Luke simply eyed the random entrance of Bill the Janitor. He nearly died of laughter at the fact that the janitor had raised his mop like a sword. It was quite humourous to him and it allowed the class to quicken to do all the interruption.
-
Beck seated patiently, ready to begin with pencil in hand. Soon enough the class was about to start as Dr. Adam Frankenstein would soon rise upon his wooden chained throne-like chair and close the door of the classroom. He stepped forward with a slow gait to the front of his desk and introduced himself, "It is a pleasure to meet each and everyone of you. Today is the start of a new semester, a new grand scheme in the shortcomings of life.
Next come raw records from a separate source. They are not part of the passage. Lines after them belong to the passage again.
-- ==== Sys2Proof/Machine/MemTest.lean ====
section
/-! DEFINITION. The commands of the translation block (12 R403, R404) and of the memory controllers' test and error registers
(13 R426, R429). -/

namespace Sys2Proof.Machine

/-! ### MM_ (R403, R404) -/

/-- ROOT_COMMIT acts at once, between walks; a BASE that R403 does not allow is refused. -/
def execMmRootCommit (s : State) : Outcome :=
  let b := s.mm.rootSh
  let ok : Bool := b.toNat % 0x8000 = 0 && nodeOf b = s.node && localOf b + 0x8000 ≤ sidecarBase s.build
  .next { s with mm := if ok then { s.mm with root := b, en := s.mm.enSh } else { s.mm with cfgerr := true } }

def execMmCntclr (s : State) : Outcome := .next (clearCounters Cnt.mmWalks Cnt.mmFaults s)

def execMmLastfClr (s : State) : Outcome := .next { s with mm := { s.mm with lastVa := 0, lastInfo := 0 } }

/-! ### MC_LASTE (R426) -/

/-- The latch of a reader of MC_LASTE: cores have one too (R426). -/
def lasteReader (r : Reader) (s : State) : Option Nat :=
  match r with
  | .core k => some (coreLatch k)
  | r => hostLatch r s

/-- A read of the low half answers it and latches the high half for the reader (R426; 15 R469). -/
def execMcLasteLowRead (n : BitVec 2) (reader : Reader) (s : State) : Outcome :=
  let v := (s.mc n.toNat).laste
  .next (emit (.readValue (hostValue reader (v.setWidth 32) s)) (match lasteReader reader s with
    | some r => latchLaste n.toNat r s
    | none => s))

/-! ### Test accesses (R429) -/

/-- One past the last byte of HBM (00 Table 00-1). -/
def hbmEnd : Build → Nat
  | .h64 => 0x1000000000
  | .h32 => 0x0800000000

/-- A test access; a line of the tagged data region is first recalled from every holder (R429), and one of the sidecar waits
for the wipe of its controller (R428). -/
def testCmd (n : BitVec 2) (write : Bool) (s : State) : State :=
  let c := n.toNat
  let m := s.mc c
  let loc := m.testAddr.toNat / 64 * 64
  if s.mg.stored.lc ≠ .service then s.modMc c fun m => { m with cfgerr := true }
  else if m.testBusy then s
  else if inData s loc then
    let s := s.modMc c fun m => { m with testBusy := true }
    homeRequest ⟨s.node, 0, 0, none⟩ (.test c write) (lineNo (mkPa s.node loc)) s
  else if loc < hbmEnd s.build then
    if (s.mc (sidecarAgent s loc)).wipeBusy then s.modMc c fun m => { m with testBusy := true, testHeld := some (write, loc) }
    else testSidecar c write loc s
  else unpopulated (mkPa s.node loc) s

def execMcTestRead (n : BitVec 2) (s : State) : Outcome := .next (testCmd n false s)
def execMcTestWrite (n : BitVec 2) (s : State) : Outcome := .next (testCmd n true s)

end Sys2Proof.Machine
end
I shall be your mathematics professor for this semester, Dr. Frankenstein." He paused to take a look around the class before continuing, "I can see many new faces and some old ones as well." He said staring at Beckham Conway in the desk directly in front of him. "But without further ado, let us begin." He clears his throat and opens his teacher's text book and says, "Open to page 101, we shall be learning about algebra right off the bat."
However just before we can begin to teach the class a loud knock on the door was heard. Adam placed a bookmark into the text book and approached the door, opening it and seeing a student waiting. Adam eyed the teen and said, "You're late, Mr. Kozlov..."
"Da, I apologize Dr., but I have good excuse, yes. You see, I had just finished makin' out with a beautiful chick." Replied the student.
"Is that so, Alexander?" Sarcastically said the teacher.
"Of course. Math is so boring, so I thought I would simply miss a bit of it. It is no harm done."
"Boring? Perhaps we can turn mathematics into a fun course, just for you."
"Really? This is excellent news."
"No... Now get into class before I throw you in. Pick a seat at the front of class and open to page 101. Now!" Roared Adam in fury. It is students like Alexander Kozlov that makes him regret becoming a teacher...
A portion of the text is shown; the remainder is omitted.